── Exercise input ──

-- ==== Sys2Proof/Machine/Fabric.lean ====
section
/-!
DEFINITION. Sys2Proof/Machine/Fabric.lean: the fabric engine's messages, windows, counters, work requests and collectives (R460 to
R468), and the instructions 0xE8 to 0xEF (R469 to R475).
-/

namespace Sys2Proof.Machine

open Host

/-! ### Counters (R462) -/

/-- A completion counter. -/
def Fn.counter (f : Fn) (c : Nat) : DWord := f.counters.get 0 (c % 4096)

/-- Add to a counter, mod 2^64. -/
def State.addCounter (s : State) (fn c : Nat) (n : DWord) : State :=
  let f := s.fn fn
  s.setFn fn { f with counters := f.counters.set (c % 4096) (f.counter c + n) }

/-- A counter has reached a target: (c − t) mod 2^64 < 2^63. -/
def Fn.reached (f : Fn) (c : Nat) (t : DWord) : Bool := !(f.counter c - t).msb

/-! ### Local bytes (R463, R464) -/

/-- Read n bytes of a function's VA at their homes, with their poison; none where a translation fails. -/
def State.fnRead (s : State) (fn va n : Nat) : Option (List Byte × Bool) × State :=
  (pagePieces va n).foldl (fun (acc : Option (List Byte × Bool) × State) (a, k) =>
    match acc with
    | (none, s) => (none, s)
    | (some (bs, p), s) =>
      match translate s (s.fnReq fn) a .read with
      | (.error _, s1) => (none, s1)
      | (.ok x, s1) =>
        match x.place.host s1 none with
        | none => (none, s1)
        | some h => (some (bs ++ s1.bytesAt h k, p || s1.poisonAt h k), s1.meet fn h k)) (some ([], false), s)

/-- Write bytes at a function's VA at their homes; false where a translation fails. -/
def State.fnWrite (s : State) (fn va : Nat) (bs : List Byte) (poison : Bool) : Bool × State :=
  (pagePieces va bs.length).foldl (fun (acc : Bool × State) (a, k) =>
    match acc with
    | (false, s) => (false, s)
    | (true, s) =>
      match translate s (s.fnReq fn) a .write with
      | (.error _, s1) => (false, s1)
      | (.ok x, s1) =>
        match x.place.host s1 none with
        | none => (false, s1)
        | some h => (true, s1.writeOut fn none h ((bs.drop (a - va)).take k) poison)) (true, s)

/-- Read the packets' bytes of a message of n bytes (R460): a message of length 0 has one header packet. -/
def State.readPieces (s : State) (fn va n : Nat) : Option (List (List Byte × Bool)) × State :=
  (List.range (max 1 ((n + 511) / 512))).foldl (fun (acc : Option (List (List Byte × Bool)) × State) i =>
    match acc with
    | (none, s) => (none, s)
    | (some ps, s) =>
      match s.fnRead fn (va + 512 * i) (min 512 (n - 512 * i)) with
      | (none, s1) => (none, s1)
      | (some p, s1) => (some (ps ++ [p]), s1)) (some [], s)

/-! ### Sending (R460, R461) -/

/-- A message's packets and their send. -/
def State.sendMsg (s : State) (m : OutMsg) (tc rcls : Nat) (bodies : List Body) : State :=
  let p (b : Body) : Packet :=
    { dst := m.dst, src := s.ownTriple m.fn, tc := tc, msgid := m.id, body := b, rcls := rcls, spray := s.sprayOn m.fn tc }
  let ps := bodies.map p
  ps.foldl State.sendOut { s with msgs := s.msgs ++ [{ m with pkts := ps }] }

/-- The bodies of a message's packets. -/
def msgBodies (dest : MsgTo) (total : Nat) (pieces : List (List Byte × Bool)) : List Body :=
  pieces.zipIdx.map (fun ((bs, p), i) => .msg dest total i bs p)

/-! ### Windows (R463) -/

def Fn.window (f : Fn) (w : Nat) : Window := f.windows.get {} (w % 1024)

/-- LIFE in cycles (R488). -/
def life : Nat := 1600000000

/-- A RECV that would move a window's generation into one half must wait until RTMO + LIFE has passed since the generation
entered the other (R463); generation 0 stands in the lower half from clock 0 on. -/
def State.genWaits (s : State) (fn w : Nat) : Bool :=
  let f := s.fn fn
  let x := f.window w
  let wait (at_ : Option Nat) : Bool := match at_ with | some t => decide (s.clock < t + f.rtmo + life) | none => false
  if x.gen == 127 then wait (some (x.loAt.getD 0)) else x.gen == 255 && wait x.hiAt

/-- Register a window (R463). -/
def State.register (s : State) (fn w base len ctr : Nat) : State :=
  let f := s.fn fn
  let x := f.window w
  let g := (x.gen + 1) % 256
  let y : Window :=
    { base := BitVec.ofNat 64 base, len := len, ctr := ctr, gen := g, valid := decide (len ≠ 0)
      loAt := if g == 0 then some s.clock else x.loAt
      hiAt := if g == 128 then some s.clock else x.hiAt }
  s.setFn fn { f with windows := f.windows.set (w % 1024) y }

/-- A packet is dropped for its window (R463), counted for STALE_DROP (R467). -/
def State.staleDrop (s : State) (fn : Nat) (p : Packet) : State :=
  let f := s.fn fn
  let n := f.stale + 1
  let (tell, s1) := s.drawBool
  if tell then (s1.setFn fn { f with stale := 0 }).eventOf p.hdr [fn] fn 0x43 0 0 (BitVec.ofNat 64 n)
  else s1.setFn fn { f with stale := n }

/-! ### Work requests (R464, R465) -/

def WorkRec.field (r : WorkRec) (lo n : Nat) : Nat := recField r.record lo n
def Fn.workList (f : Fn) (l : Nat) : WorkList := f.lists.get {} (l % 64)
def State.setList (s : State) (fn l : Nat) (x : WorkList) : State := s.setFn fn { s.fn fn with lists := (s.fn fn).lists.set (l % 64) x }

/-- A record's handle (R465). -/
def WorkList.handle (x : WorkList) (l slot : Nat) : Nat := l + slot * 64 + x.gens.get 0 slot % 256 * 2 ^ 14

/-- The record of a handle. -/
def Fn.recordOf (f : Fn) (h : Nat) : Option WorkRec :=
  let x := f.workList h
  (x.recs.find? (fun r => r.slot == h / 64 % 256)).bind (fun r => if x.handle (h % 64) r.slot = h then some r else none)

/-- A record leaves its list: its slot's generation advances. -/
def WorkList.remove (x : WorkList) (slot : Nat) : WorkList :=
  { x with recs := x.recs.filter (fun r => r.slot != slot), gens := x.gens.set slot ((x.gens.get 0 slot + 1) % 256) }

/-- A fired record's failure (R464, R467), with the header of its message's first packet where there is one (R423). -/
def State.wrFailed (s : State) (fn handle code : Nat) (hdr : List DWord) : State :=
  s.eventOf hdr [fn] fn 0x40 0 0 (BitVec.ofNat 64 (handle + code * 2 ^ 32))

/-- A fired record's outcome (R464). -/
def State.wrDone (s : State) (fn handle record code : Nat) (hdr : List DWord) : State :=
  if code ≠ 0 then s.wrFailed fn handle code hdr
  else if recField record 6 1 = 1 then s.addCounter fn (recField record 48 12) 1
  else s

/-- Fire a record (R464). -/
def State.fire (s : State) (fn handle : Nat) (r : WorkRec) : State :=
  let x := r.record
  let tc := r.field 4 2
  let v := r.field 16 15
  let win := r.field 32 10
  let gen := r.field 8 8
  let laddr := r.field 64 64
  let roff := r.field 128 64
  let len := r.field 192 32
  let msg (s : State) (total : Nat) (bodies : List Body) : State :=
    let (e, s1) := s.vdnLookup fn v
    if !vdnOk e then
      let s2 := if vdnMalformed e then s1.vdnBad fn v else s1
      s2.wrDone fn handle x 2 []
    else
      let (id, s2) := s1.drawSerial
      s2.sendMsg { id := id, fn := fn, dst := vdnTriple e, vdn := v, record := some x, handle := handle, blk := r.blk, wave := r.wave, total := total }
        tc (vdnRcls e) bodies
  match r.field 0 4 with
  | 0 =>
    match s.readPieces fn laddr len with
    | (none, s1) => s1.wrDone fn handle x 5 []
    | (some ps, s1) => msg s1 len (msgBodies (.window win gen roff) len ps)
  | 1 => msg s len [.get win gen roff len]
  | 2 => msg s 8 [.fadd win gen roff (BitVec.ofNat 64 (r.field 256 64))]
  | 3 => (s.register fn win laddr len (r.field 224 12)).wrDone fn handle x 0 []
  | 4 => (s.addCounter fn (r.field 48 12) (BitVec.ofNat 64 (r.field 256 64))).wrDone fn handle x 0 []
  | _ => s.wrDone fn handle x 0 []

/-- The head of a list may fire (R465), its window's generation apart. -/
def State.headReady (s : State) (fn l : Nat) : Option WorkRec :=
  match ((s.fn fn).workList l).recs with
  | [] => none
  | r :: _ =>
    match r.thr with
    | none => none
    | some t => if (s.fn fn).reached (r.field 384 12) t then some r else none

/-- Fire the head of a list. -/
def State.fireHead (s : State) (fn l : Nat) (r : WorkRec) : State :=
  let x := (s.fn fn).workList l
  (s.setList fn l (x.remove r.slot)).fire fn (x.handle (l % 64) r.slot) r

/-- WORK_REQUEST_FIRE (R465): arguments are the function and the list. -/
def execWorkRequestFire (s : State) : Outcome State Fault Refusal :=
  let fn := s.arg 0
  match s.headReady fn (s.arg 1) with
  | none => .next s
  | some r => if r.field 0 4 = 3 ∧ s.genWaits fn (r.field 32 10) then .next s else .next (s.fireHead fn (s.arg 1) r)

/-- RECV_GENERATION_WAIT_EXPIRY (R463): a RECV at the head that moves its window's generation into the other half fires once it
may.  Arguments are the function and the list. -/
def execRecvGenerationWaitExpiry (s : State) : Outcome State Fault Refusal :=
  let fn := s.arg 0
  match s.headReady fn (s.arg 1) with
  | none => .next s
  | some r =>
    let g := ((s.fn fn).window (r.field 32 10)).gen
    if r.field 0 4 = 3 ∧ (g = 127 ∨ g = 255) ∧ s.genWaits fn (r.field 32 10) = false then .next (s.fireHead fn (s.arg 1) r) else .next s

/-- Take a message off the table. -/
def State.dropMsg (s : State) (fn id : Nat) : State := { s with msgs := s.msgs.filter (fun m => !(m.fn == fn && m.id == id)) }
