-- ==== Sys2Proof/Machine/Port.lean ====
section
/-!
DEFINITION. Sys2Proof/Machine/Port.lean: the port engine (R478 to R498): flits, link retry, training and the state table of a port, keys,
and the swap of the route banks.
-/

namespace Sys2Proof.Machine

open Host

/-! ### Checks and keys (R479, R482, R489) -/

/-- One bit of a reflected CRC. -/
def crcBit (poly reg : Nat) : Nat := if reg % 2 = 1 then (reg / 2) ^^^ poly else reg / 2

/-- One byte of a reflected CRC. -/
def crcByte (poly reg : Nat) (b : Byte) : Nat := (List.range 8).foldl (fun r _ => crcBit poly r) (reg ^^^ b.toNat)

/-- A reflected CRC of n bits with initial value and final XOR all ones. -/
def crcOf (n poly : Nat) (bs : List Byte) : Nat := (bs.foldl (crcByte poly) (2 ^ n - 1)) ^^^ (2 ^ n - 1)

/-- CRC-64/XZ (R479). -/
def crc64 (bs : List Byte) : Nat := crcOf 64 0xC96C5795D7870F42 bs

/-- CRC-32 of IEEE 802.3 (R449, R489). -/
def crc32 (bs : List Byte) : Nat := crcOf 32 0xEDB88320 bs

/-- Key and salt of a direction (R482). -/
def portKeys (secret : List Byte) (gen dir : Nat) : Crypt :=
  let h := hmacSha512 secret (([0x50, 0x4C, 0x41, 0x44, 0x45, 0x4E] : List Byte) ++ bytesOfNat 4 gen ++ bytesOfNat 1 dir)
  { key := h.take 32, salt := (h.drop 32).take 4 }

/-- The IV of a slot (R6, R483). -/
def Crypt.iv (c : Crypt) : List Byte := c.salt ++ bytesOfNat 8 c.count

/-! ### Summaries (R489 to R491) -/

/-- The lanes of a port, its minimum width and the widths from it on, widest first (R478, R490). -/
def portWidth (port : Nat) : Nat := if electrical port then 16 else 32
def Port.minw (x : Port) : Nat := min 2 (x.pctl.toNat / 64 % 4)
def Port.widths (x : Port) (port : Nat) : List Nat := (List.range (x.minw + 1)).map (fun i => portWidth port / 2 ^ i)

/-- The lane group within a map of lanes: its width (R490). -/
def Port.group (x : Port) (port : Nat) (m : BitVec 32) : Option Nat :=
  (x.widths port).find? (fun w => (List.range (portWidth port / w)).any (fun g => (List.range w).all (fun k => m.getLsbD (g * w + k))))

/-- The key a side offers (R491). -/
def Port.offer (x : Port) : PortKey := x.pending.getD x.current

/-- The summary of a port without its CRC (R489). -/
def State.summaryHead (s : State) (port ver : Nat) : List Byte :=
  let x := s.port port
  let k := x.offer
  bytesOfNat 60 (ver + (optical port).toNat * 2 ^ 8 + s.grp % 4096 * 2 ^ 16 + s.member % 32 * 2 ^ 28 + port * 2 ^ 33 +
    x.lock.toNat * 2 ^ 64 + (x.pctl.getLsbD 5).toNat * 2 ^ 96 + x.pctl.toNat / 8 % 4 * 2 ^ 97 + k.kid % 65536 * 2 ^ 112 +
    (k.lastgen + 1) % 2 ^ 32 * 2 ^ 128)

/-- A summary or START slot (R489). -/
def State.summarySlot (s : State) (port ver : Nat) : List Byte :=
  let h := s.summaryHead port ver
  h ++ bytesOfNat 4 (crc32 h) ++ List.replicate 192 0

/-- A field of a summary. -/
def sumField (bs : List Byte) (lo n : Nat) : Nat := natOfBytes bs / 2 ^ lo % 2 ^ n

/-- The first condition that fails between the own and the partner's summary (R490); 0 for none. -/
def State.mcodeOf (s : State) (port : Nat) (bs : List Byte) : Nat :=
  let x := s.port port
  let f := sumField bs
  let k := x.offer
  let own := (s.grp, s.member, port)
  let his := (f 16 12, f 28 5, f 33 7)
  let want := (x.ppeer.toNat % 4096, x.ppeer.toNat / 2 ^ 12 % 32, x.ppeer.toNat / 2 ^ 17 % 128)
  if f 0 8 ≠ 1 ∨ f 9 7 ≠ 0 ∨ f 40 24 ≠ 0 ∨ f 99 13 ≠ 0 ∨ f 160 320 ≠ 0 ∨ f 480 32 ≠ crc32 (bs.take 60) then 1
  else if f 8 1 ≠ (optical port).toNat then 2
  else if his = own ∨ (x.ppeer.getLsbD 24 = true ∧ his ≠ want) then 3
  else if f 96 1 ≠ (x.pctl.getLsbD 5).toNat ∨ f 97 2 ≠ x.pctl.toNat / 8 % 4 then 4
  else if (x.group port (x.lock &&& BitVec.ofNat 32 (f 64 32))).isNone then 5
  else if f 112 16 ≠ k.kid ∨ k.kid = 0 then 6
  else if f 128 32 ≠ (k.lastgen + 1) % 2 ^ 32 then 7
  else 0

/-- The number that orders the ends of a link (R482). -/
def endNumber (grp mem port : Nat) : Nat := grp * 4096 + mem * 128 + port

/-- The direction this end sends (R482). -/
def State.ownDir (s : State) (port : Nat) (bs : List Byte) : Nat :=
  if endNumber s.grp s.member port < endNumber (sumField bs 16 12) (sumField bs 28 5) (sumField bs 33 7) then 0 else 1

/-! ### Events and routes (R496, R497) -/

/-- A port event: to the PF ring only. -/
def State.portEvent (s : State) (code info : Nat) : State := s.event [0] 0 code 0 0 (BitVec.ofNat 64 info)

/-- A module has a route on a minimal path. -/
def State.moduleRouted (s : State) (t : Triple) : Bool := s.routed { dst := t }

/-- A change of ports or banks: PEER_UNREACHABLE for every module that has lost every route (R496). -/
def State.routesLost (before after : State) : State :=
  before.fns.foldl (fun s (fn, _) =>
    (before.vdnEntries fn).foldl (fun s (v, e) =>
      let t := vdnTriple e
      if before.moduleRouted t && !after.moduleRouted t then s.event [fn] fn 0x57 0 0 (BitVec.ofNat 64 v) else s) s) after

/-! ### The state table (R492) -/

/-- A port enters a state. -/
def State.enterPort (s : State) (port : Nat) (st : PortSt) : State := s.setPort port { s.port port with state := st, stateAt := s.clock }

/-- A port enters LOCK: its packets that have not started are looked up again; a link that ended empty starts its sequence
anew. -/
def State.toLock (s : State) (port : Nat) (fresh : Bool) : State :=
  let x := s.port port
  let y : Port := { x with lock := 0, partner := none, summaries := 0, startSent := false, startGot := false, replays := 0, nakFor := none
                           drainSent := false, drainGot := false }
  let z : Port := if fresh then { y with sent := [], fseq := 0, again := [], expect := 0, waiting := false, rxBytes := [], txBytes := [] } else y
  ((s.setPort port z).requeue port).enterPort port .lock

/-- A port ends in DOWN or FAILED: its routes are withdrawn. -/
def State.withdraw (s : State) (port : Nat) (st : PortSt) : State :=
  let x := s.port port
  let s1 := ((s.setPort port { x with sent := [], again := [], txBytes := [], rxBytes := [] }).requeue port).enterPort port st
  s.routesLost s1

/-- A link goes back to training from ACTIVE (R492): the reason is that of LINK_DOWN. -/
def State.linkDown (s : State) (port reason : Nat) : State :=
  let x := s.port port
  let s1 := if x.reconf then s else s.portEvent 0x51 (port + reason * 256)
  (s1.setPort port { x with tries := 0 }).toLock port false

/-- A try has failed (R492): the next one, or FAILED with LINK_FAILED. -/
def State.nextTry (s : State) (port : Nat) : State :=
  let x := s.port port
  if x.tries < 3 then (s.setPort port { x with tries := x.tries + 1 }).toLock port false
  else (s.portEvent 0x53 port).withdraw port .failed

/-- The port disagrees with its partner (R490 to R492). -/
def State.toMismatch (s : State) (port code : Nat) : State :=
  let x := s.port port
  let gen := max (x.offer.lastgen + 1) ((x.partner.map (fun bs => sumField bs 128 32)).getD 0)
  let keyed (k : PortKey) : PortKey := if code = 7 then { k with lastgen := gen } else k
  let y : Port := { x with mcode := code }
  let z : Port := match y.pending with
    | some k => { y with pending := some (keyed k) }
    | none => { y with current := keyed y.current }
  let s1 := s.setPort port z
  (if code = 5 then s1 else s1.portEvent 0x52 (port + code * 256)).enterPort port .mismatch

/-- A port of R478. -/
def portExists (p : Nat) : Bool := electrical p || optical p

/-- The port's self-test has passed (R504). -/
def State.portReady (s : State) (p : Nat) : Bool := if p < 64 then s.mgmt.rdy1.getLsbD p else s.mgmt.rdy2.getLsbD (p - 64)
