/-! ### The end of a session (R439, R503) -/

/-- The 256 bits of an outcome slot. -/
def outcomeSlot (seq outcome func : Nat) (p : Triple) (clock : Nat) : Nat :=
  let head := packBits [(32, seq), (4, outcome), (6, func), (12, p.grp), (5, p.mem), (5, 0), (64, clock), (96, 0)]
  head + crc32 (bytesOfNat 28 head) * 2 ^ 224

/-- Record an outcome in the slot with the lower SEQ. -/
def State.recordOutcome (s : State) (x : Session) (outcome : Nat) : State :=
  let a := s.mgmt.outA % 2 ^ 32
  let b := s.mgmt.outB % 2 ^ 32
  let v := outcomeSlot ((max a b + 1) % 2 ^ 32) outcome x.func x.partner (s.clock % 2 ^ 64)
  { s with mgmt := if a ≤ b then { s.mgmt with outA := v } else { s.mgmt with outB := v } }

/-- The session ends: the throttle is lifted, and its outcome is recorded. -/
def State.endCore (s : State) (k outcome : Nat) : State :=
  let x := s.session k
  let s1 := s.setFn x.func { s.fn x.func with capRate := if x.throttled then none else (s.fn x.func).capRate }
  (s1.setSession k { x with state := .idle, outcome := outcome, throttled := false, joined := false, flight := [], marks := [], rebinds := [], image := [] }).recordOutcome
    x outcome

/-! ### The cut (R437, R438) -/

/-- The channels of a drain: every triple the function's table names but its own, in every class. -/
def State.drainChannels (s : State) (fn : Nat) : List (Triple × Nat) :=
  let ts := (((s.vdnEntries fn).map (fun (_, e) => vdnTriple e)).filter (fun t => t != s.ownTriple fn)).eraseDups
  ts.flatMap (fun t => (List.range 4).map (fun c => (t, c)))

/-- Send a message of the cut on every channel. -/
def State.onChannels (s : State) (fn : Nat) (b : Body) : State :=
  (s.drainChannels fn).foldl (fun s (t, c) => s.send { dst := t, src := s.ownTriple fn, tc := c, body := b }) s

/-- The peers release what they hold, and the function issues again. -/
def State.resumeGuest (s : State) (fn : Nat) : State :=
  let s1 := s.onChannels fn .markRelease
  s1.setFn fn { s1.fn fn with stopIssue := false }

/-- End a session that has not saved: a drain's holds are released, and the partner is told. -/
def State.endRunning (s : State) (k outcome : Nat) : State :=
  let x := s.session k
  let s1 := if x.state == .drain then s.resumeGuest x.func else s
  ((if x.state == .receiving || x.state == .restore then s1 else s1.tellPartner x (.told outcome))).endCore k outcome

/-! ### The eviction handshake (R511, R512) -/

/-- The functions the handshake moves. -/
def State.evListed (s : State) : List Nat := (List.range 64).filter (fun f => (s.mgmt.evlist.get 0 f).getLsbD 0)
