/-- The POISON record of a block whose state is lost (R37). -/
def State.lostRecord (s : State) (blk : Nat) : State :=
  let b := s.block blk
  let f := s.fn b.fn
  let r : TrapRec := { id := s.serial, fn := b.fn, cause := .poison, blk := b.handle, byWave := false, blkId := blk }
  { s.setFn b.fn { f with recs := f.recs ++ [r] } with serial := s.serial + 1 }

/-- The POISON record of a queued task whose state is lost (R37). -/
def State.lostTask (s : State) (t : Task) : State :=
  let f := s.fn t.fn
  let r : TrapRec := { id := s.serial, fn := t.fn, cause := .poison, byWave := false }
  { s.setFn t.fn { f with recs := f.recs ++ [r] } with serial := s.serial + 1, tasks := s.tasks.filter (fun x => x.id != t.id) }

/-- State of a queue, a directory, a frame, a ring or a barrier of a core fails (R37): one flipped bit is corrected; two raise POISON to the
owning context, and the affected block or task is not resumed. -/
def State.strikeState (s : State) (slot core : Nat) (dbl : Bool) : State :=
  let blocks := (s.blocks.filter (fun (_, b) => b.core == some core)).map (fun (k, _) => (k : Nat))
  let tasks := s.tasks.filter (fun t => t.core == core)
  s.pickOf (blocks.map (Sum.inl (β := Task)) ++ tasks.map (Sum.inr (α := Nat))) (fun s x =>
    match x with
    | .inl b =>
      let s1 := s.strike slot 5 (s.block b).fn dbl
      if dbl then (s1.lostRecord b).abandonBlock b else s1
    | .inr t =>
      let s1 := s.strike slot 5 t.fn dbl
      if dbl then s1.lostTask t else s1)

/-- A line of an instruction cache fails (R37): it is corrected, or discarded and fetched again. -/
def State.strikeCode (s : State) (slot core : Nat) (dbl : Bool) : State :=
  s.pickOf (s.core core).icache (fun s (line, _) =>
    let owner := match s.blocks.find? (fun (_, b) => b.core == some core) with | some (_, b) => b.fn | none => 0
    let s1 := s.strike slot 4 owner dbl
    if dbl then s1.setCore core { s1.core core with icache := (s1.core core).icache.erase line } else s1)

/-- A packet of the mesh or of a host link is hit (R37): its CRC fails once, and it is sent again. -/
def State.strikePacket (s : State) (slot kind : Nat) : State :=
  let (f, s1) := s.drawPick 64
  s1.strike slot kind f false

/-- An armed injection comes about. -/
def State.strikeSlot (s : State) (slot kind : Nat) : State :=
  let e := s.mgmt.elog.get {} slot
  let core := 8 * (slot - 16) + e.einj.toNat / 32 % 8
  let dbl := e.einj.getLsbD 1
  match kind with
  | 3 => s.strikeReg slot core
  | 4 => s.strikeCode slot core dbl
  | 5 => s.strikeState slot core dbl
  | _ => s.strikePacket slot kind

/-- Armed injections of arrays that have no address come about at free times (R509). -/
def State.strikes (s : State) : State :=
  s.mgmt.elog.foldl (fun s (slot, e) =>
    match e.armedKind slot with
    | none => s
    | some kind =>
      let (go, s1) := s.drawBool
      if go then s1.strikeSlot slot kind else s1) s

/-- HOST_LINK_DOWN (R37): the argument is the Limpador port, which goes down. -/
def execHostLinkDown (s : State) : Outcome State Fault Refusal :=
  let p := s.arg 0 % 2
  .next (({ s with mgmt := { s.mgmt with hostDown := s.mgmt.hostDown ||| (1#2 <<< p) } } : State).event [0] 0 0x0D 0 0 (BitVec.ofNat 64 p))

/-! ### The eviction handshake (R510 to R512) -/

/-- A write of EVICTCTL.GO (R511). -/
def State.evGo (s : State) : State :=
  match s.mgmt.ev with
  | .migrate | .drain => s
  | _ =>
    let ok := (List.range 64).all (fun f => f == 0 || !s.enabled f || s.evListed.contains f)
    let s1 := { s with mgmt := { s.mgmt with goAt := s.clock, done := [], arming := [], ev := if ok then .migrate else .failed } }
    if !ok then s1
    else if s1.evListed.isEmpty then
      ((List.range 96).filter portExists).foldl (fun s p => s.portReconfSet p) { s1 with mgmt := { s1.mgmt with ev := .drain } }
    else s1.evAssign

/-- EVICTCTL_GO (R511). -/
def execEvictctlGo (s : State) : Outcome State Fault Refusal := .next s.evGo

───

Requirement:
Give back exactly the lines of the listing above, starting with its first line and ending with the line that holds "def Fn.reached (f".

Answer section:
-- ==== Sys2Proof/Machine/Fabric.lean ====
section
/-!
DEFINITION. Sys2Proof/Machine/Fabric.lean: the fabric engine's messages, windows, counters, work requests and collectives (R460 to
R468), and the instructions 0xE8 to 0xEF (R469 to R475).
-/

namespace Sys2Proof.Machine

open Host

/-! ### Counters (R462) -/

/-- A completion counter. -/
def Fn.counter (f : Fn) (c : Nat) : DWord := f.counters.get 0 (c % 4096)

/-- Add to a counter, mod 2^64. -/
def State.addCounter (s : State) (fn c : Nat) (n : DWord) : State :=
  let f := s.fn fn
  s.setFn fn { f with counters := f.counters.set (c % 4096) (f.counter c + n) }

/-- A counter has reached a target: (c − t) mod 2^64 < 2^63. -/
def Fn.reached (f : Fn) (c : Nat) (t : DWord) : Bool := !(f.counter c - t).msb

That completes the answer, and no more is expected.